The letter turned out to be legitimate. Daly-Mack is one of about 2.5 million North Carolinians whose medical debt was erased under a new statewide agreement with hospitals. The hospital wiped away her $459 debt, dating back to a 2014 emergency room visit for a sinus infection.
“I was the only breadwinner in the family,” says Daly-mack, who was caring for her disabled husband and two teenagers at the time. “I was not able to pay the bill.”
North Carolina is offering $80 million in medical debt relief to nearly 83,000 families, and changing hospital billing practices to prevent future debt accumulation. The initiative,announced Tuesday,aims to ease a financial burden that disproportionately impacts lower-income residents.
All 99 hospitals in the state agreed to halt collection on certain debts from before 2014. More considerably, they’ve committed to automatically discount care for patients who meet financial assistance criteria – eliminating the need for applications. According to federal guidelines, a family of four earning less than $96,000 annually would qualify.
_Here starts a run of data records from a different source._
-- ==== Sys2Proof/Laws/SteadyReset.lean ====
section
/-! SUPPORT. The operations of Machine/Reset.lean are steady. -/

namespace Sys2Proof.Machine

theorem Steady.loadTiller {zs s : State} (hs : Steady zs s) (t : Nat) : Steady zs (s.loadTiller t) := by
  unfold State.loadTiller
  repeat' (first
    | with_reducible assumption
    | with_reducible exact Steady.refl _
    | with_reducible refine Steady.ite ?_ ?_
    | with_reducible refine Steady.foldl ?_ _ ?_
    | with_reducible refine Steady.foldl_fst ?_ _ ?_
    | with_reducible refine Steady.loadSafe ?_ _
    | with_reducible refine Steady.setSup ?_ _ _ _
    | with_reducible refine Steady.runChain ?_ _ _
    | intro _
    | dsimp only
    | split)

theorem Steady.pinReset {zs s : State} (hs : Steady zs s) (g : Nat) : Steady zs (s.pinReset g) := by
  unfold State.pinReset
  repeat' (first
    | with_reducible assumption
    | with_reducible exact Steady.refl _
    | with_reducible refine Steady.loadSafe ?_ _
    | with_reducible refine Steady.clearRegs ?_ _
    | with_reducible refine Steady.setPin ?_ _ _
    | with_reducible refine Steady.pinSafe ?_ _ _
    | with_reducible refine Steady.drainAll ?_ _
    | with_reducible refine Steady.abandonRun ?_ _ _
    | intro _
    | dsimp only)

theorem Steady.resetResult {zs s : State} (hs : Steady zs s) (t : Nat) : Steady zs (s.resetResult t) := by
  unfold State.resetResult
  repeat' (first
    | with_reducible assumption
    | with_reducible exact Steady.refl _
    | with_reducible refine Steady.ite ?_ ?_
    | with_reducible refine Steady.tag ?_ _ _
    | with_reducible refine Steady.invalidate ?_ _
    | with_reducible refine Steady.completeResult ?_ _
    | with_reducible refine Steady.leaveRendezvous ?_ _)

theorem Steady.freshTiller {zs s : State} (hs : Steady zs s) (t : Nat) : Steady zs (s.freshTiller t) := by
  unfold State.freshTiller
  repeat' (first
    | with_reducible assumption
    | with_reducible exact Steady.refl _
    | with_reducible refine Steady.foldl ?_ _ ?_
    | with_reducible refine Steady.foldl_fst ?_ _ ?_
    | with_reducible refine Steady.setTl ?_ _ _
    | with_reducible refine Steady.setCmp ?_ _ _
    | with_reducible refine Steady.setFq ?_ _ _
    | with_reducible refine Steady.setCap ?_ _ _
    | with_reducible refine Steady.setLvl ?_ _ _
    | with_reducible refine Steady.setStrm ?_ _ _
    | with_reducible refine Steady.setPin ?_ _ _
    | with_reducible refine Steady.setSup ?_ _ _ _
    | with_reducible refine Steady.setAdc ?_ _ _
    | with_reducible refine Steady.setTdc ?_ _ _
    | with_reducible refine Steady.trace ?_ _ _ _ _
    | with_reducible refine Steady.freeLatch ?_ _
    | intro _
    | dsimp only)

theorem Steady.tillerReset {zs s : State} (hs : Steady zs s) (t : Nat) : Steady zs (s.tillerReset t) := by
  unfold State.tillerReset
  repeat' (first
    | with_reducible assumption
    | with_reducible exact Steady.refl _
    | with_reducible refine Steady.put ?_ _ _
    | with_reducible refine Steady.putBit ?_ _ _ _
    | with_reducible refine Steady.clearRegs ?_ _
    | with_reducible refine Steady.routeBoundary ?_ _
    | with_reducible refine Steady.joinEpochs ?_ _
    | with_reducible refine Steady.safePoint ?_ _
    | with_reducible refine Steady.outputsSafe ?_ _ _
    | with_reducible refine Steady.fifoEmpty ?_ _
    | with_reducible refine Steady.afterRef ?_ _ _
    | with_reducible refine Steady.abandonRun ?_ _ _
    | with_reducible refine Steady.resetInThreshers ?_ _
    | with_reducible refine Steady.loadTiller ?_ _
    | with_reducible refine Steady.resetResult ?_ _
    | with_reducible refine Steady.freshTiller ?_ _
    | intro _
    | dsimp only)

theorem Steady.threshReset {zs s : State} (hs : Steady zs s) (i : Nat) : Steady zs (s.threshReset i) := by
  unfold State.threshReset
  repeat' (first
    | with_reducible assumption
    | with_reducible exact Steady.refl _
    | with_reducible refine Steady.foldl ?_ _ ?_
    | with_reducible refine Steady.foldl_fst ?_ _ ?_
    | with_reducible refine Steady.setThr ?_ _ _
    | with_reducible refine Steady.memPut ?_ _ _ _
    | intro _
    | dsimp only
    | split)

theorem Steady.sheafReset {zs s : State} (hs : Steady zs s) (u : Nat) : Steady zs (s.sheafReset u) := by
  unfold State.sheafReset
  dsimp only
  refine Steady.foldl (Steady.setSheaf ?_ _ _) _ fun v t => Steady.setRoute (Steady.refl v) _ _
  have h1 := (Steady.threshReset (Steady.threshReset hs (2 * u)) (2 * u + 1)).clearRegs (sheafReg u)
  generalize ((s.threshReset (2 * u)).threshReset (2 * u + 1)).clearRegs (sheafReg u) = v at h1 ⊢
  exact (h1.memKept _).raw rfl

theorem Steady.clearStripEvents {zs s : State} (hs : Steady zs s) (r : Nat) : Steady zs (s.clearStripEvents r) := by
  unfold State.clearStripEvents
  repeat' (first
    | with_reducible assumption
    | with_reducible exact Steady.refl _
    | with_reducible refine Steady.foldl ?_ _ ?_
    | with_reducible refine Steady.foldl_fst ?_ _ ?_
    | with_reducible refine Steady.putBit ?_ _ _ _
    | intro _)

theorem Steady.stripReset {zs s : State} (hs : Steady zs s) (r : Nat) : Steady zs (s.stripReset r) := by
  unfold State.stripReset
  repeat' (first
    | with_reducible assumption
    | with_reducible exact Steady.refl _
    | with_reducible refine Steady.ite ?_ ?_
    | with_reducible refine Steady.foldl ?_ _ ?_
    | with_reducible refine Steady.foldl_fst ?_ _ ?_
    | with_reducible refine Steady.mark ?_ _
    | with_reducible refine Steady.clearRegs ?_ _
    | with_reducible refine Steady.modTl ?_ _ _
    | with_reducible refine Steady.setStrip ?_ _ _
    | with_reducible refine Steady.abandonRun ?_ _ _
    | with_reducible refine Steady.tillerReset ?_ _
    | with_reducible refine Steady.clearStripEvents ?_ _
    | with_reducible refine Steady.lastAdmitAt ?_ _ _
    | intro _
    | dsimp only
    | split
    | with_reducible refine Steady.update ?_ rfl rfl)

theorem Steady.freshCore {zs s : State} (hs : Steady zs s) (keep : Nat → Bool) : Steady zs (s.freshCore keep) := by
  unfold State.freshCore
  dsimp only
  refine Steady.put (Steady.foldl ?_ _ fun q t => Steady.foldl (Steady.refl q) _ fun q h => Steady.ite (Steady.refl q) (Steady.setSup (Steady.refl q) _ _ _)) _ _
  refine hs.trans ⟨rfl, le_rfl, le_rfl, List.prefix_rfl, List.prefix_rfl, fun c => ?_⟩
  simp only [State.canonical, Bool.and_eq_true] at c ⊢
  have e1 : Memory.wf (storeKeep (fun a => decide (regionOf a = Region.dram)) s.mem) = true := storeKeep_wf (by tauto) _
  have e2 : storeWf resetWord (storeKeep keep s.regs) = true := storeKeep_wf (by tauto) _
  have e3 : ∀ l : List Nat, ∀ v : Nat → Supervisor, storeWf (fun _ => Supervisor.reset) (l.foldl (fun m d => storeSet (fun _ => Supervisor.reset) m d (v d)) []) = true := by
    intro l v
    have : ∀ m, storeWf (fun _ => Supervisor.reset) m = true → storeWf (fun _ => Supervisor.reset) (l.foldl (fun m d => storeSet (fun _ => Supervisor.reset) m d (v d)) m) = true := by
      induction l with
      | nil => exact fun _ h => h
      | cons x r ih => exact fun m h => ih _ (storeSet_wf h _ _)
    exact this _ rfl
  have e4 := e3 (List.range 2) (fun d => { Supervisor.reset with hbAt := (s.sv d).hbAt })
  have hr : State.reset.canonical = true := rfl
  simp only [State.canonical, Bool.and_eq_true] at hr
  tauto

theorem Steady.chipReset {zs s : State} (hs : Steady zs s) (code : Nat) : Steady zs (s.chipReset code) := by
  unfold State.chipReset
  repeat' (first
    | with_reducible assumption
    | with_reducible exact Steady.refl _
    | with_reducible refine Steady.ite ?_ ?_
    | with_reducible refine Steady.foldl ?_ _ ?_
    | with_reducible refine Steady.foldl_fst ?_ _ ?_
    | with_reducible refine Steady.put ?_ _ _
    | with_reducible refine Steady.dropOutput ?_ _ _
    | with_reducible refine Steady.trainPorts ?_
    | with_reducible refine Steady.freshCore ?_ _
    | intro _
    | dsimp only
    | split
    | with_reducible refine Steady.update ?_ rfl rfl)

theorem Steady.startReset {zs s : State} (hs : Steady zs s) (scope index : Nat) (fault : Bool) : Steady zs (s.startReset scope index fault) := by
  unfold State.startReset
  repeat' (first
    | with_reducible assumption
    | with_reducible exact Steady.refl _
    | with_reducible refine Steady.mark ?_ _
    | with_reducible refine Steady.pinReset ?_ _
    | with_reducible refine Steady.tillerReset ?_ _
    | with_reducible refine Steady.sheafReset ?_ _
    | with_reducible refine Steady.stripReset ?_ _
    | dsimp only
    | split
    | with_reducible refine Steady.update ?_ rfl rfl)

theorem Steady.resetOutcome {zs s : State} (hs : Steady zs s) (n : Nat) : Steady zs (s.resetOutcome n) := by
  unfold State.resetOutcome
  repeat' (first
    | with_reducible assumption
    | with_reducible exact Steady.refl _
    | with_reducible refine Steady.put ?_ _ _)

theorem Steady.requestReset {zs s : State} (hs : Steady zs s) (scope index : Nat) (fault : Bool) : Steady zs (s.requestReset scope index fault).1 := by
  unfold State.requestReset
  repeat' (first
    | with_reducible assumption
    | with_reducible exact Steady.refl _
    | with_reducible refine Steady.ite ?_ ?_
    | with_reducible refine Steady.ite_fst ?_ ?_
    | with_reducible refine Steady.mark ?_ _
    | with_reducible refine Steady.bump ?_ _
    | with_reducible refine Steady.wrapUp ?_ _
    | with_reducible refine Steady.startReset ?_ _ _ _
    | with_reducible refine Steady.resetOutcome ?_ _
    | dsimp only
    | split
    | with_reducible refine Steady.update ?_ rfl rfl)

theorem Steady.blockReset {zs s : State} (hs : Steady zs s) (scope index : Nat) : Steady zs (s.blockReset scope index) := by
  unfold State.blockReset
  repeat' (first
    | with_reducible assumption
    | with_reducible exact Steady.refl _
    | with_reducible refine Steady.ite ?_ ?_
    | with_reducible refine Steady.chipReset ?_ _
    | with_reducible refine Steady.resetOutcome ?_ _
    | with_reducible refine Steady.requestReset ?_ _ _ _
    | dsimp only
    | split)

theorem Steady.blockResetDone {zs s : State} (hs : Steady zs s) : Steady zs (s.blockResetDone) := by
  unfold State.blockResetDone
  repeat' (first
    | with_reducible assumption
    | with_reducible exact Steady.refl _
    | with_reducible refine Steady.ite ?_ ?_
    | with_reducible refine Steady.put ?_ _ _
    | with_reducible refine Steady.startReset ?_ _ _ _
    | with_reducible refine Steady.resetOutcome ?_ _
    | dsimp only
    | split
    | with_reducible refine Steady.update ?_ rfl rfl)

end Sys2Proof.Machine
end

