-- ==== Sys2Proof/Laws/SteadyPower.lean ====
section
/-! SUPPORT. The operations of Machine/Power.lean are steady. -/

namespace Sys2Proof.Machine

theorem Steady.modPower {zs s : State} (hs : Steady zs s) (f : Power → Power) : Steady zs (s.modPower f) := hs.raw rfl

theorem Steady.powerUp {zs s : State} (hs : Steady zs s) (code : Nat) : Steady zs (s.powerUp code) := by
  unfold State.powerUp
  repeat' (first
    | with_reducible assumption
    | with_reducible exact Steady.refl _
    | with_reducible refine Steady.put ?_ _ _
    | with_reducible refine Steady.chipReset ?_ _
    | with_reducible refine Steady.modPower ?_ _)

theorem Steady.startPowerDown {zs s : State} (hs : Steady zs s) (goal : Nat) : Steady zs (s.startPowerDown goal) := by
  unfold State.startPowerDown
  repeat' (first
    | with_reducible assumption
    | with_reducible exact Steady.refl _
    | with_reducible refine Steady.foldl ?_ _ ?_
    | with_reducible refine Steady.foldl_fst ?_ _ ?_
    | with_reducible refine Steady.put ?_ _ _
    | with_reducible refine Steady.shutStop ?_ _
    | with_reducible refine Steady.modPower ?_ _
    | intro _
    | dsimp only)

theorem Steady.powerFail {zs s : State} (hs : Steady zs s) (step : Nat) : Steady zs (s.powerFail step) := by
  unfold State.powerFail
  repeat' (first
    | with_reducible assumption
    | with_reducible exact Steady.refl _
    | with_reducible refine Steady.put ?_ _ _
    | with_reducible refine Steady.mark ?_ _
    | with_reducible refine Steady.modPower ?_ _
    | with_reducible refine Steady.startPowerDown ?_ _
    | intro _
    | dsimp only)

theorem Steady.powerStepStart {zs s : State} (hs : Steady zs s) : Steady zs (s.powerStepStart) := by
  unfold State.powerStepStart
  repeat' (first
    | with_reducible assumption
    | with_reducible exact Steady.refl _
    | with_reducible refine Steady.ite ?_ ?_
    | with_reducible refine Steady.putBit ?_ _ _ _
    | with_reducible refine Steady.advTo ?_ _
    | with_reducible refine Steady.modPower ?_ _
    | intro _
    | dsimp only
    | split)

theorem Steady.powerStepDone {zs s : State} (hs : Steady zs s) : Steady zs (s.powerStepDone) := by
  unfold State.powerStepDone
  repeat' (first
    | with_reducible assumption
    | with_reducible exact Steady.refl _
    | with_reducible refine Steady.ite ?_ ?_
    | with_reducible refine Steady.put ?_ _ _
    | with_reducible refine Steady.putBit ?_ _ _ _
    | with_reducible refine Steady.trainPorts ?_
    | with_reducible refine Steady.modPower ?_ _
    | intro _
    | dsimp only
    | split)

theorem Steady.pgTimeout {zs s : State} (hs : Steady zs s) : Steady zs (s.pgTimeout) := by
  unfold State.pgTimeout
  repeat' (first
    | with_reducible assumption
    | with_reducible exact Steady.refl _
    | with_reducible refine Steady.ite ?_ ?_
    | with_reducible refine Steady.advTo ?_ _
    | with_reducible refine Steady.powerFail ?_ _
    | dsimp only
    | split)

theorem Steady.pgFall {zs s : State} (hs : Steady zs s) (step : Nat) : Steady zs (s.pgFall step) := by
  unfold State.pgFall
  repeat' (first
    | with_reducible assumption
    | with_reducible exact Steady.refl _
    | with_reducible refine Steady.ite ?_ ?_
    | with_reducible refine Steady.put ?_ _ _
    | with_reducible refine Steady.putBit ?_ _ _ _
    | with_reducible refine Steady.powerFail ?_ _
    | dsimp only
    | split)

theorem Steady.loseDram {zs s : State} (hs : Steady zs s) : Steady zs s.loseDram := by
  unfold State.loseDram
  dsimp only
  refine Steady.put (Steady.put ?_ _ _) _ _
  exact (hs.memKept _).raw rfl

theorem Steady.railDown {zs s : State} (hs : Steady zs s) (k : Nat) : Steady zs (s.railDown k) := by
  unfold State.railDown
  dsimp only
  have h1 : Steady zs (if k = 0 then s else (s.putBit GL_PWR_STAT_REG_EN (k - 1) false).putBit GL_PWR_STAT_PG (k - 1) false) :=
    Steady.ite hs (Steady.putBit (Steady.putBit hs _ _ _) _ _ _)
  generalize (if k = 0 then s else (s.putBit GL_PWR_STAT_REG_EN (k - 1) false).putBit GL_PWR_STAT_PG (k - 1) false) = s1 at h1 ⊢
  have h2 := Steady.freshCore h1 (stillPowered (s1.power.goal == 4))
  generalize s1.freshCore (stillPowered (s1.power.goal == 4)) = s2 at h2 ⊢
  have h3 : Steady zs { s2 with pins := s1.pins } := by
    refine ⟨h2.pending, h2.ticks, h2.draws, h2.host, h2.link, fun c => ?_⟩
    have c1 := h1.canon c
    have c2 := h2.canon c
    simp only [State.canonical, Bool.and_eq_true] at c1 c2 ⊢
    tauto
  exact Steady.ite (Steady.loseDram h1) (Steady.ite (Steady.modPower (Steady.ite h3 h2) _) h1)

theorem Steady.powerDownStep {zs s : State} (hs : Steady zs s) : Steady zs (s.powerDownStep) := by
  unfold State.powerDownStep
  repeat' (first
    | with_reducible assumption
    | with_reducible exact Steady.refl _
    | with_reducible refine Steady.ite ?_ ?_
    | with_reducible refine Steady.put ?_ _ _
    | with_reducible refine Steady.advTo ?_ _
    | with_reducible refine Steady.modPower ?_ _
    | with_reducible refine Steady.powerUp ?_ _
    | with_reducible refine Steady.railDown ?_ _
    | intro _
    | dsimp only
    | split)

theorem Steady.wakeUp {zs s : State} (hs : Steady zs s) : Steady zs (s.wakeUp) := by
  unfold State.wakeUp
  repeat' (first
    | with_reducible assumption
    | with_reducible exact Steady.refl _
    | with_reducible refine Steady.ite ?_ ?_
    | with_reducible refine Steady.modPower ?_ _
    | with_reducible refine Steady.powerUp ?_ _
    | intro _
    | dsimp only
    | split)

theorem Steady.wakeIfAsked {zs s : State} (hs : Steady zs s) : Steady zs (s.wakeIfAsked) := by
  unfold State.wakeIfAsked
  repeat' (first
    | with_reducible assumption
    | with_reducible exact Steady.refl _
    | with_reducible refine Steady.ite ?_ ?_
    | with_reducible refine Steady.powerUp ?_ _
    | dsimp only
    | split)

theorem Steady.powerCommand {zs s : State} (hs : Steady zs s) (msp : Bool) (cmd key : Nat) : Steady zs (s.powerCommand msp cmd key) := by
  unfold State.powerCommand
  repeat' (first
    | with_reducible assumption
    | with_reducible exact Steady.refl _
    | with_reducible refine Steady.ite ?_ ?_
    | with_reducible refine Steady.mark ?_ _
    | with_reducible refine Steady.startSave ?_
    | with_reducible refine Steady.modPower ?_ _
    | with_reducible refine Steady.powerUp ?_ _
    | with_reducible refine Steady.wakeUp ?_
    | intro _
    | dsimp only
    | split)

theorem Steady.saveEnds {zs s : State} (hs : Steady zs s) (verified : Bool) : Steady zs (s.saveEnds verified) := by
  unfold State.saveEnds
  repeat' (first
    | with_reducible assumption
    | with_reducible exact Steady.refl _
    | with_reducible refine Steady.ite ?_ ?_
    | with_reducible refine Steady.saveDone ?_ _
    | with_reducible refine Steady.startPowerDown ?_ _
    | dsimp only
    | split)

theorem Steady.resetPinLow {zs s : State} (hs : Steady zs s) : Steady zs (s.resetPinLow) := by
  unfold State.resetPinLow
  repeat' (first
    | with_reducible assumption
    | with_reducible exact Steady.refl _
    | with_reducible refine Steady.ite ?_ ?_
    | with_reducible refine Steady.chipReset ?_ _
    | with_reducible refine Steady.modPower ?_ _
    | with_reducible refine Steady.wakeUp ?_)

theorem Steady.resetPinHigh {zs s : State} (hs : Steady zs s) : Steady zs (s.resetPinHigh) := by
  unfold State.resetPinHigh
  repeat' (first
    | with_reducible assumption
    | with_reducible exact Steady.refl _
    | with_reducible refine Steady.modPower ?_ _)

theorem Steady.chipResetRelease {zs s : State} (hs : Steady zs s) : Steady zs (s.chipResetRelease) := by
  unfold State.chipResetRelease
  repeat' (first
    | with_reducible assumption
    | with_reducible exact Steady.refl _
    | with_reducible refine Steady.ite ?_ ?_
    | with_reducible refine Steady.advTo ?_ _
    | with_reducible refine Steady.modPower ?_ _
    | intro _
    | dsimp only
    | split)

theorem Steady.copyFail {zs s : State} (hs : Steady zs s) (bad : Nat) : Steady zs (s.copyFail bad) := by
  unfold State.copyFail
  repeat' (first
    | with_reducible assumption
    | with_reducible exact Steady.refl _
    | with_reducible refine Steady.ite ?_ ?_
    | with_reducible refine Steady.mark ?_ _
    | with_reducible refine Steady.source ?_ _
    | with_reducible refine Steady.raiseLine ?_ _)

theorem Steady.firstTemperature {zs s : State} (hs : Steady zs s) (r : Nat) : Steady zs (s.firstTemperature r) := by
  unfold State.firstTemperature
  repeat' (first
    | with_reducible assumption
    | with_reducible exact Steady.refl _
    | with_reducible refine Steady.setStrip ?_ _ _
    | with_reducible refine Steady.followBand ?_ _)

theorem Steady.regsReady {zs s : State} (hs : Steady zs s) (readings : List Int) (bad : Nat) (calBad : List Nat) : Steady zs (s.regsReady readings bad calBad) := by
  unfold State.regsReady
  repeat' (first
    | with_reducible assumption
    | with_reducible exact Steady.refl _
    | with_reducible refine Steady.ite ?_ ?_
    | with_reducible refine Steady.foldl ?_ _ ?_
    | with_reducible refine Steady.foldl_fst ?_ _ ?_
    | with_reducible refine Steady.put ?_ _ _
    | with_reducible refine Steady.mark ?_ _
    | with_reducible refine Steady.formT ?_ _
    | with_reducible refine Steady.formBlind ?_ _
    | with_reducible refine Steady.modNvm ?_ _ rfl rfl
    | with_reducible refine Steady.loadTiller ?_ _
    | with_reducible refine Steady.modPower ?_ _
    | with_reducible refine Steady.copyFail ?_ _
    | with_reducible refine Steady.firstTemperature ?_ _
    | intro _
    | dsimp only
    | split
    | with_reducible refine Steady.update ?_ rfl rfl)

theorem Steady.stackDone {zs s : State} (hs : Steady zs s) (east : Bool) : Steady zs (s.stackDone east) := by
  unfold State.stackDone
  repeat' (first
    | with_reducible assumption
    | with_reducible exact Steady.refl _
    | with_reducible refine Steady.ite ?_ ?_
    | with_reducible refine Steady.dramInitDone ?_ _
    | with_reducible refine Steady.modPower ?_ _)

theorem Steady.vbulkPowerUp {zs s : State} (hs : Steady zs s) (cpos : Nat) : Steady zs (s.vbulkPowerUp cpos) := by
  unfold State.vbulkPowerUp
  dsimp only
  refine Steady.lifeModel (Steady.put (Steady.put (Steady.freshLife (Steady.setReg (Steady.put (Steady.setSv (Steady.setSv ?_ _ _) _ _) _ _) _ _)) _ _) _ _)
  refine hs.trans ⟨rfl, le_rfl, le_rfl, List.prefix_rfl, List.prefix_rfl, fun c => ?_⟩
  simp only [State.canonical, Bool.and_eq_true, Option.getD_none] at c ⊢
  have e1 : storeWf (fun _ => 0) (storeKeep (fun k => k != contactKey) s.nvm.saved) = true := storeKeep_wf (by tauto) _
  have e2 : storeWf (fun _ => 0) ([] : Store Nat) = true := rfl
  have hr : State.reset.canonical = true := rfl
  simp only [State.canonical, Bool.and_eq_true] at hr
  tauto

theorem Steady.lossOfVbulk {zs s : State} (hs : Steady zs s) : Steady zs (s.lossOfVbulk) := by
  unfold State.lossOfVbulk
  repeat' (first
    | with_reducible assumption
    | with_reducible exact Steady.refl _
    | with_reducible refine Steady.put ?_ _ _
    | with_reducible refine Steady.freshCore ?_ _
    | with_reducible refine Steady.modPower ?_ _
    | with_reducible refine Steady.loseDram ?_)

theorem Steady.clockLost {zs s : State} (hs : Steady zs s) : Steady zs (s.clockLost) := by
  unfold State.clockLost
  repeat' (first
    | with_reducible assumption
    | with_reducible exact Steady.refl _
    | with_reducible refine Steady.ite ?_ ?_
    | with_reducible refine Steady.raiseLine ?_ _
    | with_reducible refine Steady.modPower ?_ _
    | intro _
    | dsimp only
    | split)

theorem Steady.clockFound {zs s : State} (hs : Steady zs s) : Steady zs (s.clockFound) := by
  unfold State.clockFound
  repeat' (first
    | with_reducible assumption
    | with_reducible exact Steady.refl _
    | with_reducible refine Steady.modPower ?_ _)

theorem Steady.aliveStop {zs s : State} (hs : Steady zs s) : Steady zs (s.aliveStop) := by
  unfold State.aliveStop
  repeat' (first
    | with_reducible assumption
    | with_reducible exact Steady.refl _
    | with_reducible refine Steady.put ?_ _ _
    | with_reducible refine Steady.mark ?_ _
    | with_reducible refine Steady.source ?_ _
    | dsimp only
    | with_reducible refine Steady.update ?_ rfl rfl)

theorem Steady.shutdownRailsOff {zs s : State} (hs : Steady zs s) : Steady zs (s.shutdownRailsOff) := by
  unfold State.shutdownRailsOff
  repeat' (first
    | with_reducible assumption
    | with_reducible exact Steady.refl _
    | with_reducible refine Steady.ite ?_ ?_
    | with_reducible refine Steady.advTo ?_ _
    | dsimp only
    | split
    | with_reducible refine Steady.put ?_ _ _
    | with_reducible refine Steady.mark ?_ _
    | with_reducible refine Steady.modPower ?_ _
    | with_reducible refine Steady.aliveStop ?_)

theorem Steady.periodicSave {zs s : State} (hs : Steady zs s) : Steady zs s.periodicSave := by
  unfold State.periodicSave
  dsimp only
  exact Steady.startSave (Steady.update (hs.advTo _) rfl rfl)

theorem Steady.thermClear {zs s : State} (hs : Steady zs s) (key : Nat) : Steady zs (s.thermClear key) := by
  unfold State.thermClear
  repeat' (first
    | with_reducible assumption
    | with_reducible exact Steady.refl _
    | with_reducible refine Steady.ite ?_ ?_
    | with_reducible refine Steady.put ?_ _ _
    | with_reducible refine Steady.mark ?_ _
    | with_reducible refine Steady.powerUp ?_ _
    | dsimp only
    | split
    | with_reducible refine Steady.update ?_ rfl rfl)

end Sys2Proof.Machine
end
“I’m excited for the people of North Carolina,” says Allison Sesso, CEO of Undue Medical Debt, a charity focused on debt erasure. “It pairs not just medical debt relief going backwards, but it fixes the upstream problems.”
Hospitals collaborated with Sesso’s organization to pinpoint eligible individuals and notify them of the relief.
The issue resonated personally for Kody Kinsley,North Carolina’s former health secretary. ”My second year of college, my father had a massive stroke,” Kinsley recalls.He says his mother faced immense anxiety over the resulting medical bills.